AIM OF THE TASK:
Where a line of the material contains the string "icpReadDeviceId", copy that line.

SUPPLIED INFORMATION:
+++
-- ==== Sys2Proof/Laws/PerInstr.lean ====
section
/-! SUPPORT. A statement about every instruction as syntax, one lemma per constructor: the encoding of a
well-formed instruction has the shape the spec's tables give its row. -/

namespace Sys2Proof.Laws.EncodedShape

/-- The opcode byte of a UART packet's row (R116, R123). -/
def packetOpcode : Instr → Option Byte
  | .continuation _ _ => some 0x00
  | .updateAprom _ _ _ _ _ _ => some 0xA0
  | .updateConfig _ _ _ => some 0xA1
  | .readConfig _ _ => some 0xA2
  | .eraseAll _ _ => some 0xA3
  | .syncSeq _ _ => some 0xA4
  | .readRom _ _ _ _ _ => some 0xA5
  | .getFwVersion _ _ => some 0xA6
  | .runAprom _ _ => some 0xAB
  | .runLdrom _ _ => some 0xAC
  | .resetCmd _ _ => some 0xAD
  | .connect _ _ => some 0xAE
  | .getDeviceId _ _ => some 0xB1
  | .getUid _ _ => some 0xB2
  | .getCid _ _ => some 0xB3
  | .getUcid _ _ => some 0xB4
  | .getFlashMode _ _ => some 0xCA
  | .pageErase _ _ _ => some 0xD5
  | .unrecognized op _ _ => some op
  | .icpReadFlash _ | .icpReadUid _ | .icpReadCid _ | .icpReadDeviceId _ | .icpWriteFlash _
  | .icpPageErase _ | .icpMassErase _ | .icpEntryPattern | .icpExitPattern | .icpResetSeq
  | .icpByteRead _ | .icpByteWrite _ _ _ _ => none
  | .hostInit _ | .hostExit | .hostDeinit _ | .hostReentry _ _ _ | .hostReentryGlitch _ _ _ _
  | .hostReadDeviceId | .hostCheckDeviceId | .hostReadCid | .hostReadUid | .hostReadUcid
  | .hostReadFlash _ _ | .hostWriteFlash _ _ _ | .hostMassErase | .hostPageErase _
  | .hostVerifyFlash _ _ _ | .hostReadConfig | .hostWriteConfig _ _ | .hostProgramRegion _ _ _
  | .configDecode _ | .configEncode _ => none

/-- The 6-bit code of a command frame's row (R126). -/
def frameCode : Instr → Option (BitVec 6)
  | .icpReadFlash _ => some 0x00
  | .icpReadUid _ => some 0x04
  | .icpReadCid _ => some 0x0B
  | .icpReadDeviceId _ => some 0x0C
  | .icpWriteFlash _ => some 0x21
  | .icpPageErase _ => some 0x22
  | .icpMassErase _ => some 0x26
  | .continuation _ _ | .updateAprom _ _ _ _ _ _ | .updateConfig _ _ _ | .readConfig _ _
  | .eraseAll _ _ | .syncSeq _ _ | .readRom _ _ _ _ _ | .getFwVersion _ _ | .runAprom _ _
  | .runLdrom _ _ | .resetCmd _ _ | .connect _ _ | .getDeviceId _ _ | .getUid _ _ | .getCid _ _
  | .getUcid _ _ | .getFlashMode _ _ | .pageErase _ _ _ | .unrecognized _ _ _ => none
  | .icpEntryPattern | .icpExitPattern | .icpResetSeq | .icpByteRead _ | .icpByteWrite _ _ _ _
  | .hostInit _ | .hostExit | .hostDeinit _ | .hostReentry _ _ _ | .hostReentryGlitch _ _ _ _
  | .hostReadDeviceId | .hostCheckDeviceId | .hostReadCid | .hostReadUid | .hostReadUcid
  | .hostReadFlash _ _ | .hostWriteFlash _ _ _ | .hostMassErase | .hostPageErase _
  | .hostVerifyFlash _ _ _ | .hostReadConfig | .hostWriteConfig _ _ | .hostProgramRegion _ _ _
  | .configDecode _ | .configEncode _ => none

/-- The encoding of `i` has the shape of its row: a packet of 64 bytes with its opcode at offset 0
(R110, R111, R116), a frame with its code in the low six bits (R125, R126), the pattern of R128 on
its line, nine bits (R129, R130), or the call itself (R440). -/
def Statement (i : Instr) : Prop :=
  i.WellFormed → ∀ p : Params,
    (∀ op, packetOpcode i = some op →
      ∃ bs, encode p i = .packet bs ∧ bs.length = 64 ∧ bs.head? = some op) ∧
    (∀ c, frameCode i = some c → ∃ w, encode p i = .data24 w ∧ w.extractLsb' 0 6 = c) ∧
    (i.isHostOp = true → encode p i = .call i) ∧
    (i = .icpEntryPattern → encode p i = .data24 0x5AA503) ∧
    (i = .icpExitPattern → encode p i = .data24 0x0F78F0) ∧
    (i = .icpResetSeq → encode p i = .reset24 p.resetSeq) ∧
    (∀ e, i = .icpByteRead e → ∃ w, encode p i = .read9 w ∧ w.getLsbD 0 = e) ∧
    (∀ v e d1 d2, i = .icpByteWrite v e d1 d2 →
      ∃ w, encode p i = .write9 w d1 d2 ∧ w.extractLsb' 1 8 = v ∧ w.getLsbD 0 = e)

/-- A packet's row. -/
theorem packet_shape {i : Instr} {op : Byte} (ho : packetOpcode i = some op) (hf : frameCode i = none)
    (hh : i.isHostOp = false) (hd : i.ofD = true)
    (he : ∀ p, i.WellFormed → ∃ bs, encode p i = .packet bs ∧ bs.length = 64 ∧ bs.head? = some op) :
    Statement i := by
  intro hw p
  refine ⟨fun op' h => ?_, fun c h => ?_, fun h => ?_, fun h => ?_, fun h => ?_, fun h => ?_,
    fun e h => ?_, fun v e d1 d2 h => ?_⟩
  · rw [ho] at h
    cases h
    exact he p hw
  · rw [hf] at h
    cases h
  · rw [hh] at h
    cases h
  all_goals
    rw [h] at hd
    cases hd

/-- A frame's row. -/
theorem frame_shape {i : Instr} {c : BitVec 6} {param : BitVec 18} (ho : packetOpcode i = none)
    (hf : frameCode i = some c) (hh : i.isHostOp = false)
    (he : ∀ p, encode p i = .data24 (frameOf c param)) : Statement i := by
  intro _ p
  refine ⟨fun op' h => ?_, fun c' h => ?_, fun h => ?_, fun h => ?_, fun h => ?_, fun h => ?_,
    fun e h => ?_, fun v e d1 d2 h => ?_⟩
  · rw [ho] at h
    cases h
  · rw [hf] at h
    cases h
    exact ⟨_, he p, frameOf_cmd _ _⟩
  · rw [hh] at h
    cases h
  all_goals
    rw [h] at hf
    cases hf

/-- A called operation's row. -/
theorem call_shape {i : Instr} (ho : packetOpcode i = none) (hf : frameCode i = none)
    (hh : i.isHostOp = true) (he : ∀ p, encode p i = .call i) : Statement i := by
  intro _ p
  refine ⟨fun op' h => ?_, fun c h => ?_, fun _ => he p, fun h => ?_, fun h => ?_, fun h => ?_,
    fun e h => ?_, fun v e d1 d2 h => ?_⟩
  · rw [ho] at h
    cases h
  · rw [hf] at h
    cases h
  all_goals
    rw [h] at hh
    cases hh

/-! ### One lemma per constructor -/

theorem continuation (h : PktHdr) (data : List Byte) : Statement (.continuation h data) :=
  packet_shape rfl rfl rfl rfl fun _ hw => ⟨_, rfl, by
    simp only [Instr.WellFormed, Instr.wellFormed, beq_iff_eq] at hw
    simp [hdrBytes_length, hw], rfl⟩

theorem updateAprom (h : PktHdr) (a g1 l g2 : Word) (data : List Byte) : Statement (.updateAprom h a g1 l g2 data) :=
  packet_shape rfl rfl rfl rfl fun _ hw => ⟨_, rfl, by
    simp only [Instr.WellFormed, Instr.wellFormed, beq_iff_eq] at hw
    simp [hdrBytes_length, bytes16, hw], rfl⟩

theorem updateConfig (h : PktHdr) (c : ConfigBytes) (rest : List Byte) : Statement (.updateConfig h c rest) :=
  packet_shape rfl rfl rfl rfl fun _ hw => ⟨_, rfl, by
    simp only [Instr.WellFormed, Instr.wellFormed, beq_iff_eq] at hw
    simp [hdrBytes_length, hw], rfl⟩

theorem readConfig (h : PktHdr) (rest : List Byte) : Statement (.readConfig h rest) :=
  packet_shape rfl rfl rfl rfl fun _ hw => ⟨_, rfl, by
    simp only [Instr.WellFormed, Instr.wellFormed, beq_iff_eq] at hw
    simp [hdrBytes_length, hw], rfl⟩

theorem eraseAll (h : PktHdr) (rest : List Byte) : Statement (.eraseAll h rest) :=
  packet_shape rfl rfl rfl rfl fun _ hw => ⟨_, rfl, by
    simp only [Instr.WellFormed, Instr.wellFormed, beq_iff_eq] at hw
    simp [hdrBytes_length, hw], rfl⟩

theorem syncSeq (h : PktHdr) (rest : List Byte) : Statement (.syncSeq h rest) :=
  packet_shape rfl rfl rfl rfl fun _ hw => ⟨_, rfl, by
    simp only [Instr.WellFormed, Instr.wellFormed, beq_iff_eq] at hw
    simp [hdrBytes_length, hw], rfl⟩

theorem readRom (h : PktHdr) (a g l : Word) (rest : List Byte) : Statement (.readRom h a g l rest) :=
  packet_shape rfl rfl rfl rfl fun _ hw => ⟨_, rfl, by
    simp only [Instr.WellFormed, Instr.wellFormed, beq_iff_eq] at hw
    simp [hdrBytes_length, bytes16, hw], rfl⟩

theorem getFwVersion (h : PktHdr) (rest : List Byte) : Statement (.getFwVersion h rest) :=
  packet_shape rfl rfl rfl rfl fun _ hw => ⟨_, rfl, by
    simp only [Instr.WellFormed, Instr.wellFormed, beq_iff_eq] at hw
    simp [hdrBytes_length, hw], rfl⟩

theorem runAprom (h : PktHdr) (rest : List Byte) : Statement (.runAprom h rest) :=
  packet_shape rfl rfl rfl rfl fun _ hw => ⟨_, rfl, by
    simp only [Instr.WellFormed, Instr.wellFormed, beq_iff_eq] at hw
    simp [hdrBytes_length, hw], rfl⟩

theorem runLdrom (h : PktHdr) (rest : List Byte) : Statement (.runLdrom h rest) :=
  packet_shape rfl rfl rfl rfl fun _ hw => ⟨_, rfl, by
    simp only [Instr.WellFormed, Instr.wellFormed, beq_iff_eq] at hw
    simp [hdrBytes_length, hw], rfl⟩

theorem resetCmd (h : PktHdr) (rest : List Byte) : Statement (.resetCmd h rest) :=
  packet_shape rfl rfl rfl rfl fun _ hw => ⟨_, rfl, by
    simp only [Instr.WellFormed, Instr.wellFormed, beq_iff_eq] at hw
    simp [hdrBytes_length, hw], rfl⟩

theorem connect (h : PktHdr) (rest : List Byte) : Statement (.connect h rest) :=
  packet_shape rfl rfl rfl rfl fun _ hw => ⟨_, rfl, by
    simp only [Instr.WellFormed, Instr.wellFormed, beq_iff_eq] at hw
    simp [hdrBytes_length, hw], rfl⟩

theorem getDeviceId (h : PktHdr) (rest : List Byte) : Statement (.getDeviceId h rest) :=
  packet_shape rfl rfl rfl rfl fun _ hw => ⟨_, rfl, by
    simp only [Instr.WellFormed, Instr.wellFormed, beq_iff_eq] at hw
    simp [hdrBytes_length, hw], rfl⟩

theorem getUid (h : PktHdr) (rest : List Byte) : Statement (.getUid h rest) :=
  packet_shape rfl rfl rfl rfl fun _ hw => ⟨_, rfl, by
    simp only [Instr.WellFormed, Instr.wellFormed, beq_iff_eq] at hw
    simp [hdrBytes_length, hw], rfl⟩

theorem getCid (h : PktHdr) (rest : List Byte) : Statement (.getCid h rest) :=
  packet_shape rfl rfl rfl rfl fun _ hw => ⟨_, rfl, by
    simp only [Instr.WellFormed, Instr.wellFormed, beq_iff_eq] at hw
    simp [hdrBytes_length, hw], rfl⟩

theorem getUcid (h : PktHdr) (rest : List Byte) : Statement (.getUcid h rest) :=
  packet_shape rfl rfl rfl rfl fun _ hw => ⟨_, rfl, by
    simp only [Instr.WellFormed, Instr.wellFormed, beq_iff_eq] at hw
    simp [hdrBytes_length, hw], rfl⟩

theorem getFlashMode (h : PktHdr) (rest : List Byte) : Statement (.getFlashMode h rest) :=
  packet_shape rfl rfl rfl rfl fun _ hw => ⟨_, rfl, by
    simp only [Instr.WellFormed, Instr.wellFormed, beq_iff_eq] at hw
    simp [hdrBytes_length, hw], rfl⟩

theorem pageErase (h : PktHdr) (a : Word) (rest : List Byte) : Statement (.pageErase h a rest) :=
  packet_shape rfl rfl rfl rfl fun _ hw => ⟨_, rfl, by
    simp only [Instr.WellFormed, Instr.wellFormed, beq_iff_eq] at hw
    simp [hdrBytes_length, bytes16, hw], rfl⟩

theorem unrecognized (op : Byte) (h : PktHdr) (rest : List Byte) :
    Statement (.unrecognized op h rest) :=
  packet_shape rfl rfl rfl rfl fun _ hw => ⟨_, rfl, by
    simp only [Instr.WellFormed, Instr.wellFormed, Bool.and_eq_true, beq_iff_eq] at hw
    simp [hdrBytes_length, hw.2], rfl⟩

theorem icpReadFlash (param : BitVec 18) : Statement (.icpReadFlash param) := frame_shape rfl rfl rfl fun _ => rfl

theorem icpReadUid (param : BitVec 18) : Statement (.icpReadUid param) := frame_shape rfl rfl rfl fun _ => rfl

theorem icpReadCid (param : BitVec 18) : Statement (.icpReadCid param) := frame_shape rfl rfl rfl fun _ => rfl

theorem icpReadDeviceId (param : BitVec 18) : Statement (.icpReadDeviceId param) := frame_shape rfl rfl rfl fun _ => rfl

theorem icpWriteFlash (param : BitVec 18) : Statement (.icpWriteFlash param) := frame_shape rfl rfl rfl fun _ => rfl

theorem icpPageErase (param : BitVec 18) : Statement (.icpPageErase param) := frame_shape rfl rfl rfl fun _ => rfl

theorem icpMassErase (param : BitVec 18) : Statement (.icpMassErase param) := frame_shape rfl rfl rfl fun _ => rfl

theorem icpEntryPattern : Statement .icpEntryPattern := by
  intro _ p
  refine ⟨?_, ?_, ?_, fun _ => rfl, ?_, ?_, ?_, ?_⟩ <;> intros <;> contradiction

theorem icpExitPattern : Statement .icpExitPattern := by
  intro _ p
  refine ⟨?_, ?_, ?_, ?_, fun _ => rfl, ?_, ?_, ?_⟩ <;> intros <;> contradiction

theorem icpResetSeq : Statement .icpResetSeq := by
  intro _ p
  refine ⟨?_, ?_, ?_, ?_, ?_, fun _ => rfl, ?_, ?_⟩ <;> intros <;> contradiction

theorem icpByteRead (endFlag : Bool) : Statement (.icpByteRead endFlag) := by
  intro _ p
  refine ⟨?_, ?_, ?_, ?_, ?_, ?_, fun e h => ?_, ?_⟩
  case refine_7 =>
    cases h
    exact ⟨_, rfl, nineBits_end _ _⟩
  all_goals
    intros
    contradiction

theorem icpByteWrite (data : Byte) (endFlag : Bool) (delay1 delay2 : Nat) :
    Statement (.icpByteWrite data endFlag delay1 delay2) := by
  intro _ p
  refine ⟨?_, ?_, ?_, ?_, ?_, ?_, ?_, fun v e d1 d2 h => ?_⟩
  case refine_8 =>
    cases h
    exact ⟨_, rfl, nineBits_data _ _, nineBits_end _ _⟩
  all_goals
    intros
    contradiction

theorem hostInit (r : Bool) : Statement (.hostInit r) := call_shape rfl rfl rfl fun _ => rfl

theorem hostExit : Statement .hostExit := call_shape rfl rfl rfl fun _ => rfl

theorem hostDeinit (r : Bool) : Statement (.hostDeinit r) := call_shape rfl rfl rfl fun _ => rfl

theorem hostReentry (d1 d2 d3 : Nat) : Statement (.hostReentry d1 d2 d3) :=
  call_shape rfl rfl rfl fun _ => rfl

theorem hostReentryGlitch (d1 d2 d3 d4 : Nat) : Statement (.hostReentryGlitch d1 d2 d3 d4) :=
  call_shape rfl rfl rfl fun _ => rfl

theorem hostReadDeviceId : Statement .hostReadDeviceId := call_shape rfl rfl rfl fun _ => rfl

theorem hostCheckDeviceId : Statement .hostCheckDeviceId := call_shape rfl rfl rfl fun _ => rfl

theorem hostReadCid : Statement .hostReadCid := call_shape rfl rfl rfl fun _ => rfl

theorem hostReadUid : Statement .hostReadUid := call_shape rfl rfl rfl fun _ => rfl

theorem hostReadUcid : Statement .hostReadUcid := call_shape rfl rfl rfl fun _ => rfl

theorem hostReadFlash (a : BitVec 32) (n : Nat) : Statement (.hostReadFlash a n) :=
  call_shape rfl rfl rfl fun _ => rfl

theorem hostWriteFlash (a : BitVec 32) (n : Nat) (d : List Byte) : Statement (.hostWriteFlash a n d) :=
  call_shape rfl rfl rfl fun _ => rfl

theorem hostMassErase : Statement .hostMassErase := call_shape rfl rfl rfl fun _ => rfl

theorem hostPageErase (a : BitVec 32) : Statement (.hostPageErase a) :=
  call_shape rfl rfl rfl fun _ => rfl

theorem hostVerifyFlash (a : BitVec 32) (n : Nat) (d : List Byte) : Statement (.hostVerifyFlash a n d) :=
  call_shape rfl rfl rfl fun _ => rfl

theorem hostReadConfig : Statement .hostReadConfig := call_shape rfl rfl rfl fun _ => rfl

theorem hostWriteConfig (c : ConfigBytes) (l : Bool) : Statement (.hostWriteConfig c l) :=
  call_shape rfl rfl rfl fun _ => rfl

theorem hostProgramRegion (a : BitVec 32) (n : Nat) (d : List Byte) : Statement (.hostProgramRegion a n d) :=
  call_shape rfl rfl rfl fun _ => rfl

theorem configDecode (b : ConfigBytes) : Statement (.configDecode b) :=
  call_shape rfl rfl rfl fun _ => rfl

theorem configEncode (f : ConfigFlags) : Statement (.configEncode f) :=
  call_shape rfl rfl rfl fun _ => rfl

end Sys2Proof.Laws.EncodedShape
end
+++
ANSWER TO THIS EXERCISE:
  | .icpReadFlash _ | .icpReadUid _ | .icpReadCid _ | .icpReadDeviceId _ | .icpWriteFlash _
  | .icpReadDeviceId _ => some 0x0C
theorem icpReadDeviceId (param : BitVec 18) : Statement (.icpReadDeviceId param) := frame_shape rfl rfl rfl fun _ => rfl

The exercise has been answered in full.